# ACTION ITEM
Could the lines from the one containing "RUN (R136). -/" through the end of the material below be returned exactly, with nothing else?
INFORMATION PROVIDED START
theorem ArmUnit.carry_run (h : w.envelope ≠ u.envelope) (hs : u.state = .run) (hp : w.last.pos = some p) :
    ArmUnit.envelopeRequest.carry u m s r w = finishArm m s
      ({ w.send (.checked (w.rejudgePlacement p)) with outstanding := some (.envelope r.head w.work.geometry) }, none) := by
  rw [ArmUnit.envelopeRequest.carry, if_neg h, if_pos hs, withForwarded_some hp]
  rfl

theorem ArmUnit.carry_standby (h : w.envelope ≠ u.envelope) (hs : u.state = .standby) :
    ArmUnit.envelopeRequest.carry u m s r w = finishArm m s (w.restForEnvelope, okAnswer r w.envelopeData) := by
  rw [ArmUnit.envelopeRequest.carry, if_neg h, if_neg (hs.trans_ne (by decide))]

theorem ArmUnit.restForEnvelope_silent (h : w.awaitFeedback = true ∨ w.lastActual = none) : w.restForEnvelope = w := by
  by_cases ha : w.awaitFeedback = true
  · exact if_pos ha
  · exact (if_neg ha).trans (ArmUnit.sendRestIfKnown_unknown (h.resolve_left ha))

theorem ArmUnit.restForEnvelope_sends (ha : w.awaitFeedback = false) (hp : w.lastActual = some p) :
    w.restForEnvelope = { w with toWs := w.toWs ++ [.rest p.xyz w.envelope w.work.geometry] } := by
  rw [ArmUnit.restForEnvelope, if_neg (by simp [ha]), ArmUnit.sendRestIfKnown_known hp, ArmUnit.sendRest, ← ha]
  rfl

/-- An unmasked STACK violation by a request in RUN (R136). -/
theorem ArmUnit.stackFault_run (hs : w.state = .run) (hf : w.ctx.fault = none) (hc : w.ctx.carried = none) :
    w.stackFault m = w.haltsOn m ⟨.stack, KindSet.empty, some w.last.seq, none, none, w.tickCopy, .run⟩ := by
  rw [ArmUnit.stackFault, ArmUnit.hardFault_run m _ hs hf hc, ArmUnit.finding, Finding.toRecord_single]

end EnvelopeRequest

/-! ### The envelope commands and the verdict (R133, R136) -/

theorem takesEnvelope_iff (st : ArmState) : takesEnvelope st = true ↔ st = .standby ∨ st = .run := by
  cases st <;> decide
INFORMATION PROVIDED END
# FINISHED TASK
/-- An unmasked STACK violation by a request in RUN (R136). -/
theorem ArmUnit.stackFault_run (hs : w.state = .run) (hf : w.ctx.fault = none) (hc : w.ctx.carried = none) :
    w.stackFault m = w.haltsOn m ⟨.stack, KindSet.empty, some w.last.seq, none, none, w.tickCopy, .run⟩ := by
  rw [ArmUnit.stackFault, ArmUnit.hardFault_run m _ hs hf hc, ArmUnit.finding, Finding.toRecord_single]

end EnvelopeRequest

/-! ### The envelope commands and the verdict (R133, R136) -/

theorem takesEnvelope_iff (st : ArmState) : takesEnvelope st = true ↔ st = .standby ∨ st = .run := by
  cases st <;> decide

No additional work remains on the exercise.